The grunt work of business is solving problems. Whether it is working out how to secure an opportunity, improving your operation, navigating an economic environment or growing past your current confines; it is just another problem to solve. Knowing how to solve these problems has always been a great differentiator but as modern business becomes more complex, so too are the problems that emerge.
The key is that not all problems are the same. Some problems are simple and require a straight forward approach focussing on their efficient resolution. Others are complex, and these need something different to make sure you can capitalise on their potential as they shift and change. The difference between simple and complex problems then, is how much we know and how much we can predict.
Recognising the difference isn’t always easy though. Both types can be very complicated and this can hide the true characteristics that set them apart. This is what to look for –
- Have clear boundaries with a finite number of elements
- Are predictable with sufficient analysis
- Have a right or wrong answer
- Don’t change while you are trying to solve them
- Can be solved in a similar way to other simple problems
- Are typically unbounded and unstructured
- Don’t have a finite number of elements
- Are susceptible to outside influences,
- Adapt and change constantly
- Cross boundaries
- Are often multidimensional
- Have unfixed scopes that often expand as the problem evolves
- Have interdependent elements where any effort to solve one part, will have follow-on effects across the entire problem space
- Have autonomous components instigating change
- Have few standard approaches that can be universally applied
- Are very messy
The way we manage simple problems is well defined in our traditional approaches. Problems are decomposed into manageable parts, linear cause and effects are determined, adjustments are made at the source to control the effect, the results are monitored, further adjustments are made if necessary and the problem is managed within a recognisable hierarchy.
Complex problems are different. For complex problems with emergent properties, where the scope is undefined and boundaries unclear, we need a more adaptive approach. This can be a daunting process – to step away from established techniques and derive your own methodology introduces risk from both a personal and process view. Whatever ‘body of knowledge’ or industry experience base you are relying on, it sets the accepted standards for dealing with problems. Following established process, even if it doesn’t quite fit the problem, can be more easily justified.
If you are going to be successful in solving complex problems though, you have to be willing to make this step. If you communicate the reasons and engage others in determining where to make that critical deviation, then you’ll improve your chances of success even further.

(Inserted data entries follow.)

-- ==== Sys2Proof/Safety.lean ====
section
/-!
DEFINITION. The terms the statements use: the invariants of 10_state.md R29 (with R24, R25 and 41_counter_derivation.md
R134), the runs of the machine, the legality table of 43_lifecycle_selftest.md R170, and what it means for a
known-answer test to pass (R171).
-/

namespace Sys2Proof.Machine

/-- The invariants of every reachable state's registers. -/
structure EngineInv (e : Engine) : Prop where
  /-- R29 item 1, with the class of R24 -/
  unalloc_zero : e.lc = .unalloc →
    e.kclass = none ∧ e.key = zeroKey ∧ e.offset = 0 ∧ e.counter = 0 ∧ e.prim.seeded = false
  /-- R29 item 2 -/
  alloc_zero : e.lc = .alloc →
    e.key = zeroKey ∧ e.offset = 0 ∧ e.counter = 0 ∧ e.prim.seeded = false
  /-- R29 item 3 -/
  seeded_iff : e.prim.seeded = true ↔ e.lc = .ivset ∨ e.lc = .processed
  /-- R29 item 4 -/
  seeded_snapshot : e.prim.seeded = true →
    e.prim.pkclass = e.kclass ∧ e.prim.pkey = e.key ∧ e.prim.pctr0 = e.counter
  /-- R29 item 5 -/
  unseeded_zero : e.prim.seeded = false →
    e.prim.pkclass = none ∧ e.prim.pkey = zeroKey ∧ e.prim.pctr0 = 0 ∧ e.prim.kspos = 0
  /-- R29 item 6 -/
  offset_low : blockCounter e.offset = 0
  /-- R29 item 7 -/
  ivset_start : e.lc = .ivset → e.prim.kspos = 0
  /-- R24 -/
  kclass_none_iff : e.kclass = none ↔ e.lc = .unalloc
  /-- R25 -/
  key_tail_zero : ∀ c, e.kclass = some c → ∀ i : Fin 32, keyLen c ≤ i.val → e.key[i] = 0
  /-- R134, by 40_context_store.md R101 -/
  aes192_enabled : e.kclass = some .aes192 → Config.aes192Enabled = true

/-- The invariant of the whole machine between commands: the registers', and no operand left on the port. -/
structure Inv (s : State) : Prop where
  engine : EngineInv s.eng
  data_gone : s.data = []
  draws_gone : s.draws = Draws.free

/-- A state the machine can be in: after reset, after the host delivers an event, after a step. -/
inductive Reachable : State → Prop where
  | reset : Reachable State.reset
  | deliver {s : State} (ev : PortEvent) : Reachable s → Reachable (s.deliver ev)
  | step {s t : State} : Reachable s → step s = .next t → Reachable t

/-- What a run takes from the port, oldest first, with the response each event got. -/
abbrev History := List (PortEvent × Option Response)

/-- `RunTo s h t`: from `s`, taking the events of `h` in order and answering as `h` says, the machine comes to `t`. The
host may deliver further events at any point. -/
inductive RunTo (s : State) : History → State → Prop where
  | start : RunTo s [] s
  | deliver {h : History} {t : State} (ev : PortEvent) : RunTo s h t → RunTo s h (t.deliver ev)
  | take {h : History} {t u : State} {ev : PortEvent} {rest : List PortEvent} :
      RunTo s h t → t.inbox = ev :: rest → step t = .next u → RunTo s (h ++ [(ev, u.resp)]) u

/-- A history entry that is the given instruction, answered with the given status. -/
def Answered (p : Instr → Bool) (st : Status) (x : PortEvent × Option Response) : Prop :=
  ∃ c i r, x.1 = .command c ∧ decode c.cmd = .ok i ∧ p i = true ∧ x.2 = some r ∧ r.status = st

/-- A history entry after which a seeded context is gone (70_reset_and_hazards.md R233): a reset, an INIT or DEALLOC
answered OK, or any CIPHER_FAILURE. -/
def EndsSeeding (x : PortEvent × Option Response) : Prop :=
  x.1 = .reset ∨ Answered (fun i => i = .init ∨ i = .dealloc) .ok x ∨ Answered (fun _ => true) .cipherFailure x

/-- A history entry after which no context is allocated (70_reset_and_hazards.md R233, 43_lifecycle_selftest.md R170): a
reset, or a DEALLOC answered OK. -/
def EndsContext (x : PortEvent × Option Response) : Prop :=
  x.1 = .reset ∨ Answered (fun i => i = .dealloc) .ok x

/-- Whether an instruction is an ALLOC. -/
def isAlloc : Instr → Bool
  | .alloc _ _ => true
  | .init => false
  | .setIv _ => false
  | .process _ => false
  | .dealloc => false
  | .getDesc => false
  | .selfTest => false

/-- Whether an instruction is a SET_IV. -/
def isSetIv : Instr → Bool
  | .setIv _ => true
  | .alloc _ _ => false
  | .init => false
  | .process _ => false
  | .dealloc => false
  | .getDesc => false
  | .selfTest => false

/-- Whether an instruction is a PROCESS. -/
def isProcess : Instr → Bool
  | .process _ => true
  | .alloc _ _ => false
  | .init => false
  | .setIv _ => false
  | .dealloc => false
  | .getDesc => false
  | .selfTest => false

/-- The table of 43_lifecycle_selftest.md R170: the `LC` an instruction leaves when it answers OK, by its row, or none
where the table says IS. -/
def lcAfterOk : Lifecycle → Instr → Option Lifecycle
  | .unalloc, .alloc _ _ => some .alloc
  | .unalloc, .init => none
  | .unalloc, .setIv _ => none
  | .unalloc, .process _ => none
  | .unalloc, .selfTest => some .unalloc
  | .alloc, .alloc _ _ => none
  | .alloc, .init => some .init
  | .alloc, .setIv _ => none
  | .alloc, .process _ => none
  | .alloc, .selfTest => none
  | .init, .alloc _ _ => none
  | .init, .init => some .init
  | .init, .setIv _ => some .ivset
  | .init, .process _ => none
  | .init, .selfTest => none
  | .ivset, .alloc _ _ => none
  | .ivset, .init => some .init
  | .ivset, .setIv _ => some .ivset
  | .ivset, .process _ => some .processed
  | .ivset, .selfTest => none
  | .processed, .alloc _ _ => none
  | .processed, .init => some .init
  | .processed, .setIv _ => some .ivset
  | .processed, .process _ => some .processed
  | .processed, .selfTest => none
  | _, .dealloc => some .unalloc
  | lc, .getDesc => some lc

/-- The primitive a class's known-answer test seeds, straight from the fixture: the fixture's key over zeros, and the
salt block XOR the nonce (43_lifecycle_selftest.md R171, 40_context_store.md R104, R105). -/
def fixturePrimitive (c : KeyClass) (f : KnownAnswer) : Primitive where
  seeded := true
  pkclass := some c
  pkey := Vector.ofFn fun i => if i.val < keyLen c then f.keySalt.getD i.val 0 else 0
  pctr0 := be128 ((f.keySalt.drop (keyLen c)).take 14 ++ [0, 0]) ^^^ be128 f.nonce
  kspos := 0

/-- A class passes its known-answer test with allocation draw `a` and primitive draws from `p` on
(43_lifecycle_selftest.md R171). -/
structure Passes (s : State) (a p : Nat) (c : KeyClass) (f : KnownAnswer) : Prop where
  key_salt_length : f.keySalt.length = totalLen c
  nonce_length : f.nonce.length = 16
  ct_length : f.ct.length = f.pt.length
  alloc_ok : s.allocOk a = true
  init_ok : s.primOk p = true
  update_ok : f.pt ≠ [] → s.primOk (p + 1) = true
  output : ∀ (j : Nat) (b : Byte), f.pt[j]? = some b →
    f.ct[j]? = some (b ^^^ ksByte Config.ctrIncWidth (fixturePrimitive c f) j)

/-- How many primitive draws the classes of a list take: one for each SET_IV, one for each PROCESS of a nonempty buffer
(43_lifecycle_selftest.md R171, 92_eei_decisions.md D10). -/
def primDraws : List (KeyClass × KnownAnswer) → Nat
  | [] => 0
  | (_, f) :: rest => (if f.pt = [] then 1 else 2) + primDraws rest

end Sys2Proof.Machine
end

To make this work, you have to take value selectively. Complex problems are unique and so by their very nature, require a unique response. Some of these responses end up being embedded in developing methodology – Agile Project Management is a good example. This approach can’t be applied universally as it deals with a specific issue – technology pace and emerging requirements – but it shows the power of selective deviation to solve specific complexity characteristics.
Any ‘body of knowledge’ or industry experience base then, needs to be treated as a guide when dealing with complex problems. To do this effectively takes more expertise than just following the rules. A thorough understanding of established methods will allow you to recognise each element and what it contributes to the solution. You’ll also be able to understand the shortcomings and restrictions for each element, and the risks involved in either following or deviating. Once you have this picture, then your expertise helps you to determine if it needs to be changed to maximise value in your own problem space.
Adaptation for complex problems leads to success. Understanding the complex characteristics of a given problem and matching it to methodology in a tailored way will give you a greater chance of delivering. It will also help you to capitalise on opportunities that arise as the problem changes. This is the most exciting part of the whole space, looking for changes that with focus and appropriate control, can lift the deliverable higher than expectations.
Whether your problem is simple or complex, defining it helps to solve it. It allows simple problems to be solved simply, and complex problems to be solved adaptively. This means that the allocation of your scarce resources can be more effectively placed where needed, and your business can take advantage of the surprising opportunities that arise in this increasingly complex world.